=== What the task asks ===
Please repeat the lines below, exactly and only, from the one that holds "state of core 0. -/" through the one that holds "lease word. -/".
╭─ Given records
/-- Cells, beds, stripes and Loam banks (spec/12_spares_and_failover.md). -/
structure Cells where
  /-- R11 R300: position of each bed's spare, 0xFF when it has none (reset: log 3, DESIGN CHOICE). -/
  spareMap : List (BitVec 8) := List.replicate 80 0
  /-- R7 R300: the stored complement of the spare map (reset: log 3, DESIGN CHOICE). -/
  spareMapN : List (BitVec 8) := List.replicate 80 0xFF
  /-- R299: retired cells. -/
  retired : List Nat := []
  /-- R298: grafts that wait for their boundary. -/
  grafts : List GraftJob := []
  /-- R302: next stripe of a running rotation. -/
  rotDue : Option Nat := none
  /-- PW_STRIPE_STATUS[9:0]: POWERED. -/
  powered : BitVec 10 := 0
  /-- PW_STRIPE_STATUS[19:10]: SPARE_PHASE_IN. -/
  sparePhaseIn : BitVec 10 := 0
  /-- PW_STRIPE_STATUS[29:20]: LOST. -/
  stripeLost : BitVec 10 := 0
  /-- R306 R344: phase faults of each stripe. -/
  phaseFaults : List Nat := List.replicate 10 0
  /-- R307: stripes powered up whose cells are under test. -/
  stripeTest : List Nat := []
  /-- R307: stripes to switch off: stripe, sweep of the point once it has come, and the cue that waits. -/
  stripeOff : List StripeOff := []
  /-- R84 R344: per-cell counts of the survey. -/
  cellStats : List CellStat := []
  /-- GEN_LOAM_STATUS[15:0]: SPARE_USED. -/
  loamSpareUsed : BitVec 16 := 0
  /-- GEN_LOAM_STATUS[16]: LOAM_NO_SPARE_SEEN. -/
  loamNoSpareSeen : Bool := false
  /-- R304: bank copies under way: group, bank. -/
  loamCopy : List (Nat × Nat) := []
  /-- R304: banks replaced: group, bank. -/
  loamRemap : List (Nat × Nat) := []
  /-- R7 R304: the stored complement of each remap entry, byte by byte. -/
  loamRemapN : List (Nat × Nat) := []
  /-- R304: corrected words of the last hour: bank, word, FRC. -/
  loamCorr : List (Nat × Nat × Nat) := []
  /-- SUP_STATUS[25:16]: STEWARD_FAULT. -/
  stewardFault : BitVec 10 := 0
  /-- R308: FRC of each steward's last status word (reset: log 2, DESIGN CHOICE). -/
  stewardAt : List Nat := List.replicate 10 0
  /-- R326 R327: margin steps of each stripe. -/
  margin : List Nat := List.replicate 10 0
  /-- R327: margin steps that wait for the next dwell boundary. -/
  marginNext : List (Nat × Nat) := []
  /-- R326: DX2-compatible mode (reset: log 2, DESIGN CHOICE). -/
  marginMode : Bool := false
  /-- R326: MARGIN_EXHAUSTED of each stripe. -/
  marginExhausted : BitVec 10 := 0
  /-- R328: the readings of each stripe (reset: log 2, DESIGN CHOICE). -/
  stripeRead : List StripeRead := StripeRead.all
  deriving DecidableEq, Repr

/-- The supervisor pair (spec/12_spares_and_failover.md). -/
structure Sup where
  /-- R311 SUP_STATUS[2:0]: state of core 0. -/
  core0 : CoreState := CoreState.off
  /-- R311 SUP_STATUS[5:3]: state of core 1. -/
  core1 : CoreState := CoreState.off
  /-- R310 SUP_LEASE: lease word: HOLDER, HELD, TERM. -/
  lease : BitVec 32 := 0
  /-- R7 R310 SUP_LEASE+4: stored complement of the lease word. -/
  leaseN : BitVec 32 := 0xFFFFFFFF
  /-- R310: FRC of the last renewal (reset: log 2, DESIGN CHOICE). -/
  renewedAt : Nat := 0
  /-- R312 R316: FRC at which the lease last lapsed (reset: log 2, DESIGN CHOICE). -/
  lapsedAt : Nat := 0
  /-- R314 SUP_STATUS[8]: PREFERRED_RETIRED. -/
  preferredRetired : Bool := false
  /-- SUP_STATUS[9]: FAILOVER_SEEN. -/
  failoverSeen : Bool := false
  /-- SUP_STATUS[10]: NO_HOLDER_SEEN. -/
  noHolderSeen : Bool := false
  /-- SUP_CFG: PREFERRED 0, REVERT_EN 1. -/
  cfg : BitVec 2 := 2
  /-- R314: FRC of fail-overs away from the preferred core in the last 24 h. -/
  failovers : List Nat := []
  /-- R314: FRC since which the preferred core has been in STANDBY (reset: log 2, DESIGN CHOICE). -/
  standbyAt : Nat := 0
  /-- R313: consecutive failed cycles of core 0. -/
  selfFails0 : Nat := 0
  /-- R313: consecutive failed cycles of core 1. -/
  selfFails1 : Nat := 0
  /-- R316: 0 none, 1 the last holder has been reset and 500 ms run. -/
  noHolderStep : Nat := 0
  /-- R242 0x8001: REVERT_HOLD in s. -/
  revertHold : Nat := 10
  /-- R242 0x8002: ROTATION_PERIOD in h. -/
  rotationPeriod : Nat := 72
  /-- R242 0x8003: SCRUB_PERIOD in h. -/
  scrubPeriod : Nat := 24
  /-- R242 0x8004: REFRESH_POSTPONE. -/
  refreshPostpone : Nat := 4
  /-- R242 0x8005: SELFTEST_PERIOD in s. -/
  selftestPeriod : Nat := 10
  /-- R315 R372: an orderly handover waits for the next dwell boundary: 0 none, 1 by command, 2 revert, 3 firmware update. -/
  handoverDue : Nat := 0
  /-- R316: FRC of the first reset under R316 (reset: log 2, DESIGN CHOICE). -/
  noHolderAt : Nat := 0
  deriving DecidableEq, Repr

/-- The groundskeeper (spec/12_spares_and_failover.md). -/
structure Gk where
  /-- GK_STATUS[0]: STOPPED. -/
  stopped : Bool := false
  /-- R324 GK_STATUS[2:1]: MODE of the SAFE_STOP in force. -/
  mode : Nat := 0
  /-- R324: a SAFE_STOP of MODE 1 or 2 waits for the RMW commit in progress (reset: log 2, DESIGN CHOICE). -/
  commitWait : Bool := false
  /-- R324: FRC at which that wait began (reset: log 2, DESIGN CHOICE). -/
  stoppedAt : Nat := 0
  /-- R325 GK_STATUS[3]: THERMAL_TRIP, survives a restart. -/
  thermalTrip : Bool := false
  /-- R391 R393: THERMTRIP_N released. -/
  thermtripN : Bool := true
  /-- R344 R392: hottest reading of each die, 0.1 °C (reset: log 2, DESIGN CHOICE). -/
  temps : List Int := List.replicate 7 0
  /-- R392: the die has crossed 95 °C and not fallen below 90 °C since. -/
  hot95 : List Bool := List.replicate 7 false
  /-- R345: the last DEVICE record the active supervisor gave the groundskeeper. -/
  surveyCopy : List Byte := []
  /-- R345: FRC of the last refresh of that copy (reset: log 2, DESIGN CHOICE). -/
  surveyAt : Nat := 0
  /-- R344: voltage in mV and current in 10 mA of the five rails (reset: log 2, DESIGN CHOICE). -/
  rails : List (Nat × Nat) := List.replicate 5 (0, 0)
  /-- GK_FREEZE_CFG: freeze causes enabled. -/
  freezeCfg : BitVec 11 := 0x19F
  /-- GK_FREEZE_STATUS[26:16]: causes seen since the freeze. -/
  freezeCause : BitVec 11 := 0
  /-- GK_FREEZE_STATUS[0]: a DRAM span is frozen. -/
  dramFrozen : Bool := false
  /-- GK_FREEZE_STATUS[1]: the mirror is frozen. -/
  mirrorFrozen : Bool := false
  deriving DecidableEq, Repr

/-- The almanac (spec/13_almanac_and_replay.md). -/
structure Almanac where
  /-- R330 GEN_ALM_RN: RN of the newest record accepted. -/
  rn : BitVec 64 := 0
  /-- R333: the writer's queue. -/
  queue : List AlmRec := []
  /-- R333: records whose writer waits for room. -/
  waiting : List AlmRec := []
  /-- R330: records drained to DRAM, oldest first: number, address and length; their bytes are in DRAM. -/
  ring : List AlmSlot := []
  /-- R336: records of the always-on mirror. -/
  mirror : List AlmRec := []
  /-- R333: FRC up to which the drain has written, at 2 bytes per TCLK (reset: log 1). -/
  drainAt : Nat := 0
  /-- R339: the frozen span returned. -/
  frozenSpan : Option (BitVec 64 × BitVec 64) := none
  /-- R339: the writer has been asked to freeze and has not acknowledged. -/
  freezeAsked : Bool := false
  /-- R339: FRC at which the freeze in force started (reset: log 2, DESIGN CHOICE). -/
  freezeAt : Nat := 0
  /-- R339: first and last record of the frozen DRAM span. -/
  dramSpan : Option (BitVec 64 × BitVec 64) := none
  /-- R337: FRC at which the last checkpoint began (reset: log 2, DESIGN CHOICE). -/
  ckptAt : Nat := 0
  /-- R337: bytes of records written since then. -/
  ckptBytes : Nat := 0
  /-- R330: place in the ring of the next record accepted. -/
  wpos : Nat := 0
  /-- R330: place in the ring of the next record drained. -/
  dpos : Nat := 0
  /-- R339: while the DRAM span is frozen: the start of the 256 MiB ring that the writer uses. -/
  ownRing : Option Nat := none
  /-- R339: ALMANAC_FREEZE packets that wait for the writer's acknowledgement; executed again after a fail-over. -/
  freezeReplies : List (KcpIn × Bool) := []
  /-- R337: CHECKPOINT records still to be written: FLAGS and body. -/
  ckptLeft : List (BitVec 8 × List Byte) := []
  /-- R337: CRC-64 of the bodies of the checkpoint being written. -/
  ckptCrc : Option (BitVec 64) := none
  /-- R337: the sweep whose boundary the last checkpoint was looked for at. -/
  ckptSweep : Option Nat := none
  deriving DecidableEq, Repr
╰─
=== Your response ===
  /-- R311 SUP_STATUS[2:0]: state of core 0. -/
  core0 : CoreState := CoreState.off
  /-- R311 SUP_STATUS[5:3]: state of core 1. -/
  core1 : CoreState := CoreState.off
  /-- R310 SUP_LEASE: lease word: HOLDER, HELD, TERM. -/
  lease : BitVec 32 := 0
  /-- R7 R310 SUP_LEASE+4: stored complement of the lease word. -/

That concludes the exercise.